I am currently stuck in a loop between my iPhone, and a series of new laptops. I'm sure the flowchart is familiar to others: you start with a macbook, it breaks, and now you're constantly reconfiguring your laptop to achieve some version of productivity and sync with your phone.

I thought I'd be able to solve this with a NixOS config, the thinking being that my machine config is a git repo, and if/when a laptop breaks I can simply duplicate it on the new machine.

What's actually happening is that I'm spending more time wrestling unsaved passwords across windows, iPhone, and new Linux installs than any other computer activity.

Like most consumer users, I never really understood how iCloud worked, much less OneDrive, and more often than not am wrestling them to not do things automatically that confuse me.

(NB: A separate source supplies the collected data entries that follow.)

/-- The segments of an operation that takes its stamp now (R66). -/
def Tensor.newSegs (t : Tensor) (k : OpKind) (caps : Nat) (es : List Ext) : List Nat :=
  t.segsIn (if t.parksNew k caps then t.nextForm else t.form) es

/-- Queues an operation with its stamp. -/
def Tensor.queue (t : Tensor) (T tid : Nat) (k : OpKind) (es : List Ext) (caps : Nat) : Tensor :=
  { t with hlast := T,
           ops := t.ops ++ [{ stamp := T, tid := tid, kind := k, exts := es, segs := t.newSegs k caps es, caps := caps,
                              parked := t.parksNew k caps, shadow := 0, home := none }] }

/-- Shadow segments of a job in use (R66). -/
def Job.shadowsUsed (x : Job) : Nat := x.tensors.foldl (fun n e => e.2.ops.foldl (fun n o => n + o.shadow) n) 0

/-- Shadow segments of a job in use. -/
def State.shadowsUsed (s : State) (j : Nat) : Nat := match s.job j with | none => 0 | some x => x.shadowsUsed

/-- Shadow segments of the job's pool. -/
def State.poolSegs (s : State) (j : Nat) : Nat := match s.job j with | none => 0 | some x => x.shadowPool / segBytes

/-- Two lists of segments meet. -/
def segsMeet (a b : List Nat) : Bool := a.any fun x => b.contains x

/-- An operation must wait: it is parked, or an earlier writer of one of its segments has not published; a reduce-store waits for
earlier readers too (R67, R143, R144, R147). -/
def Tensor.blocked (t : Tensor) (o : HOp) : Bool :=
  o.parked || t.ops.any fun q =>
    decide (q.stamp < o.stamp) && segsMeet q.segs o.segs &&
      (decide (q.kind = .writer) || decide (q.kind = .adder) || (decide (q.kind = .reader) && decide (o.kind = .adder)))

/-- The queued operation with a stamp. -/
def Tensor.opAt (t : Tensor) (T : Nat) : Option HOp := t.ops.find? fun o => decide (o.stamp = T)

/-- Changes the queued operation with a stamp. -/
def Tensor.modOp (t : Tensor) (T : Nat) (f : HOp → HOp) : Tensor :=
  { t with ops := t.ops.map fun o => if o.stamp = T then f o else o }

/-- The operation with a stamp retires. -/
def Tensor.retire (t : Tensor) (T : Nat) : Tensor := ({ t with ops := t.ops.filter fun o => decide (o.stamp ≠ T) } : Tensor).prune

/-- A tensor that TFREE has retired becomes free once nothing is queued on it (R62). -/
def Tensor.settle (t : Tensor) : Tensor :=
  if t.st = 3 ∧ t.ops.all (fun o => decide (o.kind = .free)) then
    { Tensor.dflt with gen := t.gen, hlast := t.hlast }
  else t

/-- An entry that TFREE has retired becomes free, and its memory returns to the job: its frames, its squares, its alias, whose pages go
under a shootdown; it waits while another change of the mapping is under way (R43, R62, R68, R93). -/
def State.settleTensor (s : State) (j i : Nat) : State :=
  let t := s.tensor j i
  let u := t.settle
  if u = t ∨ (t.plain ∧ s.changing j) then s
  else
    let s := (s.modTensor j i fun _ => u).remark t u
    if t.plain then s.unmapAlias j t.aliasAt t.bytes else s

/-- The same where replies come at once. -/
def State.settleIf (s : State) (j i : Nat) : State := if s.prompt then s.settleTensor j i else s

/-! ## Classes and places (R63, R66, R71, R105, R106) -/

/-- The classes that a mask permits a tensor (R63). -/
def classOk (f : Tag) (caps cls : Nat) : Bool :=
  if (sgGrade f).isSome then decide (cls = 6)
  else if caps.testBit 17 then decide (cls = 0)
  else match cls with
    | 0 | 1 | 2 | 5 => true
    | 3 => caps.testBit 13
    | 4 => caps.testBit 16
    | 7 => caps.testBit 12
    | _ => false

/-- A class a mask permits: the one asked for, else the only one of a stash image, else ROWMAJ. -/
def classFor (f : Tag) (caps cls : Nat) : Nat :=
  if classOk f caps cls then cls else if (sgGrade f).isSome then 6 else 0

/-- The form of the storage in a class: for REPL and SLICE the one asked for, where the mask permits it, else ROWMAJ (R63). -/
def formFor (caps cls form : Nat) : Nat :=
  if cls = 4 ∨ cls = 5 then (if form = 1 ∨ form = 2 ∨ (form = 3 ∧ caps.testBit 13) then form else 0) else cls

/-- Segments that a job's stash images hold (R105). -/
def Job.stashUsed (x : Job) : Nat :=
  x.tensors.foldl (fun n e => if e.2.st ≠ 0 ∧ e.2.cls = 6 then n + e.2.frames.length else n) 0

/-- The runs of frames of a representation with `m` segments in a class: one for each die's copy of a REPL tensor, on the stacks of that
die; a SLICE tensor's parts on up to sixteen stacks in turn; a stash image and NEARROW whole on one stack (R63, R71, R105, R106). -/
def runsFor (cls m : Nat) (stack : Option Nat) : List (Nat × Spot) :=
  match cls with
  | 4 => (List.range 8).map fun d => (m, .stacks (2 * d) (2 * d + 2))
  | 5 => (List.range (min 16 m)).map fun q => (m * (q + 1) / min 16 m - m * q / min 16 m, .stacks q (q + 1))
  | 6 => [(m, .one)]
  | 7 => [(m, match stack with | some k => .stacks k (k + 1) | none => .one)]
  | _ => [(m, .any)]

/-- A place for a representation in a class and a form, from frame `hint` up, with its segment map; none where it does not fit. A PLAIN
tensor lies in the frames of its alias; a stash image keeps to the job's stash pool (R53, R63, R66, R68, R105). -/
def State.placeTensor (s : State) (j : Nat) (t : Tensor) (cls form hint : Nat) (stack : Option Nat) : Option Home :=
  let m := if t.plain then 0 else t.copySegs form
  let room : Bool := match s.job j with | none => false | some x => decide ((x.stashUsed + m) * segBytes ≤ x.stashPool)
  if cls = 6 ∧ room = false then none
  else
    let used := s.occupied
    match s.takeRuns hint (runsFor cls m stack) used with
    | none => none
    | some fs =>
      (s.takeRun (fs.map (fun f => (f * segBytes, segBytes)) ++ used) (max 1 hint) (max 1 ((8 * fs.length + segBytes - 1) / segBytes)) .any).map
        fun g => { cls := cls, form := form, frames := fs, map := g.headD 0 * segBytes }

/-- The tensor lies at a place: CLASS, LAYOUT and SEGMAP say so. LAYOUT holds the form, and above it the segments of one copy (R53;
notes/assumptions/62.md). -/
def Tensor.putAt (t : Tensor) (h : Home) : Tensor :=
  { t with cls := h.cls, layout := h.form + 16 * t.copySegs h.form, segmap := h.map, frames := h.frames }

/-! ## Re-representation (R67, R70, R155) -/

/-- The operations queued above `tc` are sorted as R67, step 3, says. -/
def sortParked (tc add : Nat) : Bool → List HOp → List HOp
  | _, [] => []
  | b, o :: l =>
    let p := decide (tc < o.stamp) && (b || o.kind.writes || decide (o.caps &&& add ≠ 0))
    { o with parked := o.parked || p } :: sortParked tc add (b || p) l

/-- A re-representation starts at its stamp `tc`, adding the bits `add`, into the place reserved for it. -/
def Tensor.startRerep (t : Tensor) (tc add : Nat) (h : Home) : Tensor :=
  { t with st := if t.st = 3 then 3 else 2, caps := t.caps ||| add,
           rerep := some { tc := tc, add := add, home := h, ready := false },
           ops := sortParked tc add false t.ops }

/-- The next widening whose turn has come starts: one that adds bits, and that is not parked. No slot has to ask for it, so a widening that
has its stamp completes (R70). -/
def Tensor.startNext (t : Tensor) : Tensor :=
  match t.rerep, t.ops.find? fun o => decide (o.kind = .widen) && decide (o.caps ≠ 0) && !o.parked with
  | none, some o =>
    match o.home with
    | none => t
    | some h => (t.modOp o.stamp fun o => { o with home := none }).startRerep o.stamp o.caps h
  | _, _ => t

/-- The converter takes its snapshot once no writer stamped below `tc` is left (R67, step 2). -/
def Tensor.snapshot (t : Tensor) : Tensor :=
  match t.rerep with
  | none => t
  | some r =>
    if t.ops.any fun o => decide (o.stamp < r.tc) && (decide (o.kind = .writer) || decide (o.kind = .adder)) then t
    else { t with rerep := some { r with ready := true } }

/-- Parked operations resume in the logical order. Behind a widening that adds bits they are sorted as R67, step 3, says of it; one that
adds none has nothing to convert (R67, step 5, R70). -/
def unpark : List HOp → List HOp
  | [] => []
  | o :: l => { o with parked := false } :: (if o.kind = .widen ∧ o.caps ≠ 0 then
      sortParked o.stamp o.caps false (l.map fun q => { q with parked := false }) else unpark l)

/-- The rectangles of a segment of a form, byte by byte. -/
def Tensor.segExt (t : Tensor) (form g : Nat) : List Ext :=
  (List.range segBytes).filterMap fun i =>
    (t.ownerIn form (g * segBytes + i)).map fun x => { row := x.1, n := 1, lo := x.2, hi := x.2 + 1 }

/-- The old representation, which its frames keep while readers that it serves are queued (R67). -/
def Tensor.oldRep (t : Tensor) : OldRep :=
  { users := (t.ops.filter fun o => decide (o.kind = .reader) && !o.parked).map (·.stamp), frames := t.ownFrames }

/-- The publish of the new representation at Tp = HLAST + 1: every operation uses it from there on, its segments are those of the new form, a
poisoned segment poisons those that take its bytes, and the next widening starts (R67, steps 4 and 5, R70, R72). -/
def Tensor.publishRerep (t : Tensor) : Tensor :=
  match t.rerep with
  | none => t
  | some r =>
    if r.ready then
      let u := ({ t with st := if t.st = 3 then 3 else 1, hlast := t.hlast + 1, rerep := none, olds := t.olds ++ [t.oldRep] } : Tensor).putAt
        r.home
      let lost := t.poison.flatMap fun g => u.segs (t.segExt t.form g)
      let ops := unpark (t.ops.filter fun o => ¬ (o.kind = .widen ∧ o.stamp = r.tc))
      ({ u with poison := lost.eraseDups, ops := ops.map fun o => { o with segs := u.segs o.exts } } : Tensor).startNext.prune
    else t

/-- The same in the job's table: its squares are marked, or no longer (R93). -/
def State.publishRerep (s : State) (j i : Nat) : State :=
  let t := s.tensor j i
  (s.modTensor j i Tensor.publishRerep).remark t t.publishRerep

/-- The converter finishes every re-representation that it can: where replies come at once, it does so when an operation has to wait for
one. -/
def State.convert (s : State) (j i : Nat) : Nat → State
  | 0 => s
  | fuel + 1 =>
    if (s.tensor j i).rerep.isSome then
      (((s.modTensor j i Tensor.snapshot).publishRerep j i).settleTensor j i).convert j i fuel
    else s

/-- The same for every entry that a thread's operations are queued on. -/
def State.convertOwn (s : State) (t : Nat) : State :=
  match s.job (s.jobOf t) with
  | none => s
  | some x => (x.tensors.filter fun e => e.2.ops.any fun o => decide (o.tid = t)).foldl
      (fun (s : State) e => s.convert (s.jobOf t) e.1 (e.2.ops.length + 1)) s

/-- A re-representation of the manager's own: one stamp Tc = HLAST + 1, and a place for the new form; none where it does not fit or
where another has not ended (R63, R67). -/
def State.moveTensor (s : State) (j i cls form hint : Nat) (stack : Option Nat) : Option State :=
  let t := s.tensor j i
  if t.st = 1 ∧ t.rerep.isNone ∧ t.ops.all (fun o => decide (o.kind ≠ .widen)) ∧ t.plain = false ∧ classOk t.tag t.caps cls then
    (s.placeTensor j t cls (formFor t.caps cls form) hint stack).map fun h =>
      s.modTensor j i fun t => ({ t with hlast := t.hlast + 1 } : Tensor).startRerep (t.hlast + 1) 0 h
  else none

end Sys2Proof.Machine
end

My current state is trying to setup syncthing across two windows machines, only to have an automatic OneDrive action create a mess of my desktop, and I'm hoping someone here will have a 3rd person view and help me stop wasting time on configuration.

My last local maxima was "iPhone / MacBook, everything just works even if iCloud is weird I can do dev work and generally my phone and laptop are the same". I'd like to be able to say "x phone and x laptop, everything just works and when something gets broken/lost I can magically restore the software setup on a new device to replace it without losing data as in files or data as in installed and configured software"

Can this even be done? Am I tilting at windmills? It seems like every major company is trying to achieve this under the condition that you have vendor lock in at the hardware, but even assuming you do that you will only achieve data protection as in files, and every new machine will need another new vsCode install/config step, as will every other application.

I get that there is and always will be both a hardware lifecycle and vendor lock-in, what I feel should be left in the past is the idea that software configuration cannot be moved across the hardware lifecycle painlessly.


  👤 PaulHoule Accepted Answer ✓
So if I get this right you’re looking for a cross-platform password manager?

My belief is that OneDrive is a complete waste of time and you’re best turning it off. If you need file syncing use Dropbox. My first experience with OneDrive was (1) Office saved there by default and (2) if it wasn’t working you couldn’t save documents and if you have that kind of experience once you’ll never use the product again.